Within the entries below, the lines from the one with "r).cmd = s.cmd := rfl" through the one with "n).cache = 0 := rfl" are to be set down exactly, both ends kept.

====== INFORMATION SHOWN ======

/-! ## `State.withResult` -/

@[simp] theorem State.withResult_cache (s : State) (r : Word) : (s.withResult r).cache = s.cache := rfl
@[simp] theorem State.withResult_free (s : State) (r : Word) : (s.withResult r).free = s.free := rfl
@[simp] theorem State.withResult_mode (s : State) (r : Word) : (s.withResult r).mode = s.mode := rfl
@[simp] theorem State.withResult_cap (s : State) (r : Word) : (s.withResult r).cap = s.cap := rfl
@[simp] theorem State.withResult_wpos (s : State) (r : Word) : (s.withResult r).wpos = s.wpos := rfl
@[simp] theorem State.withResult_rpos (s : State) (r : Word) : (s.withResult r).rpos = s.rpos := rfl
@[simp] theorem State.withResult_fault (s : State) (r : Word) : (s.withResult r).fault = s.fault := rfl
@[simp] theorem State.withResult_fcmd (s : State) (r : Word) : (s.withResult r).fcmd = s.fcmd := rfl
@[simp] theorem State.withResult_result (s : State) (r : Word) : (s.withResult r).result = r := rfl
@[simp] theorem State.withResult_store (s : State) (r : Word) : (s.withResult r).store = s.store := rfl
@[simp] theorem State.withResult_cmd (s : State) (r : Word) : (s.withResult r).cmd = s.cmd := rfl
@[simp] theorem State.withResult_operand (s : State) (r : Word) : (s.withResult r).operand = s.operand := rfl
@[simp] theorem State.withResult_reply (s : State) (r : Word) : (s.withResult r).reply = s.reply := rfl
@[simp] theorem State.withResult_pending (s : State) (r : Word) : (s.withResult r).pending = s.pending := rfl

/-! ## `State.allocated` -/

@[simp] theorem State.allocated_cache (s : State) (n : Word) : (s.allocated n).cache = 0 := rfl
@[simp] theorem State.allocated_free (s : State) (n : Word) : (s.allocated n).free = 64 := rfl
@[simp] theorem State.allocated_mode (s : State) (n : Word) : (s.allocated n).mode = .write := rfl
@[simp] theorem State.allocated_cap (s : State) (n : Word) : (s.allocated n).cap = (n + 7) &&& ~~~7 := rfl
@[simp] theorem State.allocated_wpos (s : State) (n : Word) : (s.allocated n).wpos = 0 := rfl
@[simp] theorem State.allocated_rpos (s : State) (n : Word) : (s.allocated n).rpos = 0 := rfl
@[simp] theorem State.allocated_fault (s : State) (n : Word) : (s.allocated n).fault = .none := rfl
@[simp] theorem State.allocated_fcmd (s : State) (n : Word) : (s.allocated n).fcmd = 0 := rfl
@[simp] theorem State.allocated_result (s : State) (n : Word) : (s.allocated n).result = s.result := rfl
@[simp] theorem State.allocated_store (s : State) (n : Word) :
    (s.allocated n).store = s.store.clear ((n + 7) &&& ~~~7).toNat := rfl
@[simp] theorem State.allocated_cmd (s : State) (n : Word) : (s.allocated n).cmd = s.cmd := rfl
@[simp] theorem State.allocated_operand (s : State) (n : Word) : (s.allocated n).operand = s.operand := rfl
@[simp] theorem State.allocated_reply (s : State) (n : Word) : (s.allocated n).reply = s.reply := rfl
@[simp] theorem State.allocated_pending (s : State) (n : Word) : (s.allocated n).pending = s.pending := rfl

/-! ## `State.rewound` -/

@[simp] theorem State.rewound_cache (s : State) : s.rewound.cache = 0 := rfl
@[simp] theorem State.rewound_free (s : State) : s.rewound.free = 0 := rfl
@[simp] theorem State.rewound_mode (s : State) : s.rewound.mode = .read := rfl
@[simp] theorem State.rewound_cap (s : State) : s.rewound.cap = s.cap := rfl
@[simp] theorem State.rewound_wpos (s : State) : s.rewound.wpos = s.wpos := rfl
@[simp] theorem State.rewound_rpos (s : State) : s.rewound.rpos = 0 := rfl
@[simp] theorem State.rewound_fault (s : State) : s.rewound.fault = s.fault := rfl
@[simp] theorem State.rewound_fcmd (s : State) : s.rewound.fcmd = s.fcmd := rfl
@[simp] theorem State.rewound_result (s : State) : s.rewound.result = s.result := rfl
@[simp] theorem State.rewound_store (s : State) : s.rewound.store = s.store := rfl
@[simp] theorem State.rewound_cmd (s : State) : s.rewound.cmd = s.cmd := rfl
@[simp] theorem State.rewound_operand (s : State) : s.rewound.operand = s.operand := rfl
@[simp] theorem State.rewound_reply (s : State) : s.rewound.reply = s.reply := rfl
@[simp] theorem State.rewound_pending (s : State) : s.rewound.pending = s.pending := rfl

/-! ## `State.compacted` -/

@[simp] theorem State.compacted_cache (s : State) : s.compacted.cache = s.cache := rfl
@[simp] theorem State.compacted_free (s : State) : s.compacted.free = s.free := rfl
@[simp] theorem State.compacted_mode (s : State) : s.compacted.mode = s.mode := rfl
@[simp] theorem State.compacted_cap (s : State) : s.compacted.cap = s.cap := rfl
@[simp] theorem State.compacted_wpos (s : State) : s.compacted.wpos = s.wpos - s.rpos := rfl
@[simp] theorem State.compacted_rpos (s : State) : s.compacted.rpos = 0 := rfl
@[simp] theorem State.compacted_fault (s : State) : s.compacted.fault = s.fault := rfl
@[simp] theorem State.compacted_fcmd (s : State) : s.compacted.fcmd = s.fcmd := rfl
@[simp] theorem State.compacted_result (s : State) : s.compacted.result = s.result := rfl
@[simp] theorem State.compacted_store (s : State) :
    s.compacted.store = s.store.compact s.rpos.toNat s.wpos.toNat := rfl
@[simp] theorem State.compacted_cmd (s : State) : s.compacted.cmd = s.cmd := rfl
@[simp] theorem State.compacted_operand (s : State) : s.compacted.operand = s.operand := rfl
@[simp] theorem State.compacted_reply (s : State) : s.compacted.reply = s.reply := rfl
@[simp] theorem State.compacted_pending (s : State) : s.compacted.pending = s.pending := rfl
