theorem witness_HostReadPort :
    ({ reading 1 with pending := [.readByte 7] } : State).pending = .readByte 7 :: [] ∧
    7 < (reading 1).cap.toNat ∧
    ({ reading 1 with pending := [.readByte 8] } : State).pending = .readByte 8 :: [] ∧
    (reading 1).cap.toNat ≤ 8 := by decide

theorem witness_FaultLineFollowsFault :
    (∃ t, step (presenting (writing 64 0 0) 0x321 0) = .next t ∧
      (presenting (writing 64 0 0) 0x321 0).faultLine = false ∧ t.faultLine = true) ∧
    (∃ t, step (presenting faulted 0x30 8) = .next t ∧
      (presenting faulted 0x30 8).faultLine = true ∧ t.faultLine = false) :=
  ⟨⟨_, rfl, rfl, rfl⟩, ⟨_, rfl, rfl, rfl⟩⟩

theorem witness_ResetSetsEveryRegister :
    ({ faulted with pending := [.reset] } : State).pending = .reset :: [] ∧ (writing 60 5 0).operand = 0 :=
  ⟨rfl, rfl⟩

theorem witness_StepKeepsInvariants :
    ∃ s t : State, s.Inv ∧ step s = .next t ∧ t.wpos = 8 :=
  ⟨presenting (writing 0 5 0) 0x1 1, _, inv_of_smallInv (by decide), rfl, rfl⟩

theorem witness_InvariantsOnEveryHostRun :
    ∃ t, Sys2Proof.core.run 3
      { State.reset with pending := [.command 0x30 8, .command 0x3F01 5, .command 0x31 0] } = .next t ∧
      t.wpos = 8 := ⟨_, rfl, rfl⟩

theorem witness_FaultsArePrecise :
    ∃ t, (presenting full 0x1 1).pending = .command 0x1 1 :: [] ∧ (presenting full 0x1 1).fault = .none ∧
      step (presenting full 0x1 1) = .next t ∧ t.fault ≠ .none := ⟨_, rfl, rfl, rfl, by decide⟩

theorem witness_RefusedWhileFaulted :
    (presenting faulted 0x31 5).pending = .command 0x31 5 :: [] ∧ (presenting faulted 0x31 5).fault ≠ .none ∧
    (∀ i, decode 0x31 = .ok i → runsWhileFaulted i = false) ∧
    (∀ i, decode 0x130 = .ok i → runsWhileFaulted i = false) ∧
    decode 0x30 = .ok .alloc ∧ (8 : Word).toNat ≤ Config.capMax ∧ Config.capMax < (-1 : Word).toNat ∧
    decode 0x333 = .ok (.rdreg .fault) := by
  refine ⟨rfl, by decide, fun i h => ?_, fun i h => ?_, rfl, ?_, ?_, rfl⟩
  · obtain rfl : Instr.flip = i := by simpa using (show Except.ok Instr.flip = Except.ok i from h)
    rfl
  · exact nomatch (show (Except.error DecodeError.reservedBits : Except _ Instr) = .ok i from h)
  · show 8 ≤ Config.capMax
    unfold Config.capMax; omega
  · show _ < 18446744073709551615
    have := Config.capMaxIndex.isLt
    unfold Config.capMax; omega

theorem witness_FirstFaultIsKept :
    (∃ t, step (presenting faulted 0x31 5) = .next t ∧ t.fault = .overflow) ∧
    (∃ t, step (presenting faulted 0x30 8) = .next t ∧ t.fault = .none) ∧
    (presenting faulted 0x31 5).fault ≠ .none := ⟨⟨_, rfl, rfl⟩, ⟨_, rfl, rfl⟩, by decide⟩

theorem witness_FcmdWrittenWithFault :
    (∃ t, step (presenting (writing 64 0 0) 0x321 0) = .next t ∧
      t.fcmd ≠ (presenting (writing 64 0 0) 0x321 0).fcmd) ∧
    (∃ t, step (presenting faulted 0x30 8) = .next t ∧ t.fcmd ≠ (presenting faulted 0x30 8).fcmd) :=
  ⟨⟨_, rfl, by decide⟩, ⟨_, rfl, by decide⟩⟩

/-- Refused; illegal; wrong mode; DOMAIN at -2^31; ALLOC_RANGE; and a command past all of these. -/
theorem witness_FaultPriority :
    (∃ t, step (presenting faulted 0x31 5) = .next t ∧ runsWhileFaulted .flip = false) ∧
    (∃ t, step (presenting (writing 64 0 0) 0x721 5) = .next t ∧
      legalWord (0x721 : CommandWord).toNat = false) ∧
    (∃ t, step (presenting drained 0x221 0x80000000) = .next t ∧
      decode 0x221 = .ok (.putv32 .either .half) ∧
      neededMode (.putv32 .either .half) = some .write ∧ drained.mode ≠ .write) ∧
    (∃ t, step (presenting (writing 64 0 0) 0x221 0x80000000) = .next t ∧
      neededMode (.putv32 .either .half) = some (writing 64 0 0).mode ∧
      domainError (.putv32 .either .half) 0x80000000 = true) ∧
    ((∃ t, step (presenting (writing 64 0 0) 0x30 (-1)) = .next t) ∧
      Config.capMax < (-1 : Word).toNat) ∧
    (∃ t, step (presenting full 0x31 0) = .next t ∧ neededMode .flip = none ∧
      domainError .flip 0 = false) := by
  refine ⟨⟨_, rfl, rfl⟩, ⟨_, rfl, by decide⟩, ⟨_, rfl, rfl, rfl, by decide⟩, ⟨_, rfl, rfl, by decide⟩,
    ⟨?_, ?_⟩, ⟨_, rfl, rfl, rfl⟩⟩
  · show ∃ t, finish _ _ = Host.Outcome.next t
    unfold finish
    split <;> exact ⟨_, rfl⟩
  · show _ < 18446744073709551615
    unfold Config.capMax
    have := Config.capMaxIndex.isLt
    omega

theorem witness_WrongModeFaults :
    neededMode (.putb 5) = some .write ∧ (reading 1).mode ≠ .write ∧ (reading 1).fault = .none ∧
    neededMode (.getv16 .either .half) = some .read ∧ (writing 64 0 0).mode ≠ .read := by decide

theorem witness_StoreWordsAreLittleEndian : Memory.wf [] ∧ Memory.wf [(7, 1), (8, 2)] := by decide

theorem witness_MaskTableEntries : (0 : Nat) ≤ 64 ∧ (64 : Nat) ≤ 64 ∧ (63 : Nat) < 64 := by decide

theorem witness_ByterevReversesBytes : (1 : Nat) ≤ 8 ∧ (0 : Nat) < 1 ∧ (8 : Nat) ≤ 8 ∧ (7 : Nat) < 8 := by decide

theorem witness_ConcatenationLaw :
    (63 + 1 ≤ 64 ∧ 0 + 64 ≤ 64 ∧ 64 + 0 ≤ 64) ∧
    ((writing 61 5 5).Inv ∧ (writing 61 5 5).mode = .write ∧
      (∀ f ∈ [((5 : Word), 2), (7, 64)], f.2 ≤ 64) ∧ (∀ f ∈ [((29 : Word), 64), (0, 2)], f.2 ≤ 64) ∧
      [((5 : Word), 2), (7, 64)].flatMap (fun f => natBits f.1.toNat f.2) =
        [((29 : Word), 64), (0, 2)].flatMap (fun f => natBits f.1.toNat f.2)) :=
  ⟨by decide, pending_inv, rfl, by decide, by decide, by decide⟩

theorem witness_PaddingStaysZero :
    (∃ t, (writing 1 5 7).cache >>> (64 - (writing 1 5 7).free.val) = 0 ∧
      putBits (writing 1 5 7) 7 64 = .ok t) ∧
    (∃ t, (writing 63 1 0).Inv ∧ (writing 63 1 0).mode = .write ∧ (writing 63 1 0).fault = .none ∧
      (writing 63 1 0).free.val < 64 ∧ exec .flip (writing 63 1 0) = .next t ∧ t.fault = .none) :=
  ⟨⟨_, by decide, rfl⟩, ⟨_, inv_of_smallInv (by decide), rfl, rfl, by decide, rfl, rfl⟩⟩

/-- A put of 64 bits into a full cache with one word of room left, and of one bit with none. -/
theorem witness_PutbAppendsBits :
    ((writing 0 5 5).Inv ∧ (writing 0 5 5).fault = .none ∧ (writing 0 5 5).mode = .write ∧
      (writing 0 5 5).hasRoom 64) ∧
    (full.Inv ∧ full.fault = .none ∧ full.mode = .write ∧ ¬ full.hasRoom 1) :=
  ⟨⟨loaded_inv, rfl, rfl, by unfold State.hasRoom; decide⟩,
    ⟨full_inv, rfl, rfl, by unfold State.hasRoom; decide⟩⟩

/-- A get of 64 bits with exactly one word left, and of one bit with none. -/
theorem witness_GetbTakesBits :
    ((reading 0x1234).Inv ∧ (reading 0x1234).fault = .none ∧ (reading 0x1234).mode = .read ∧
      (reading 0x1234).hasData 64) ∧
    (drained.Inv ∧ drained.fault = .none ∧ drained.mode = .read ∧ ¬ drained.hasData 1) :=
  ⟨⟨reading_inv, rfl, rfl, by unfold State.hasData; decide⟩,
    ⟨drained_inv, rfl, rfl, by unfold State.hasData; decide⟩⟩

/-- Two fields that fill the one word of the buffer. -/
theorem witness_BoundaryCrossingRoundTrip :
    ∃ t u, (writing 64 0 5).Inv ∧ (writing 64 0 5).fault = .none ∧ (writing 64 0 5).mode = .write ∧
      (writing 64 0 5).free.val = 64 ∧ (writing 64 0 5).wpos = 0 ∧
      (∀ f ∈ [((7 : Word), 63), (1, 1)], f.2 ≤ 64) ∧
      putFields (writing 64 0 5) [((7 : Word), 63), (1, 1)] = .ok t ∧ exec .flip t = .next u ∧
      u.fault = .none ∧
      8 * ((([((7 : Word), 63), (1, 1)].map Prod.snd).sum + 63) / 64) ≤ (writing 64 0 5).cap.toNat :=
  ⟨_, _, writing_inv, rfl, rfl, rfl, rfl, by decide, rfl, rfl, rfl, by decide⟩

======

- **OUTPUT OF THE TASK**:
@[simp] theorem State.withResult_cmd (s : State) (r : Word) : (s.withResult r).cmd = s.cmd := rfl
@[simp] theorem State.withResult_operand (s : State) (r : Word) : (s.withResult r).operand = s.operand := rfl
@[simp] theorem State.withResult_reply (s : State) (r : Word) : (s.withResult r).reply = s.reply := rfl
@[simp] theorem State.withResult_pending (s : State) (r : Word) : (s.withResult r).pending = s.pending := rfl

/-! ## `State.allocated` -/

@[simp] theorem State.allocated_cache (s : State) (n : Word) : (s.allocated n).cache = 0 := rfl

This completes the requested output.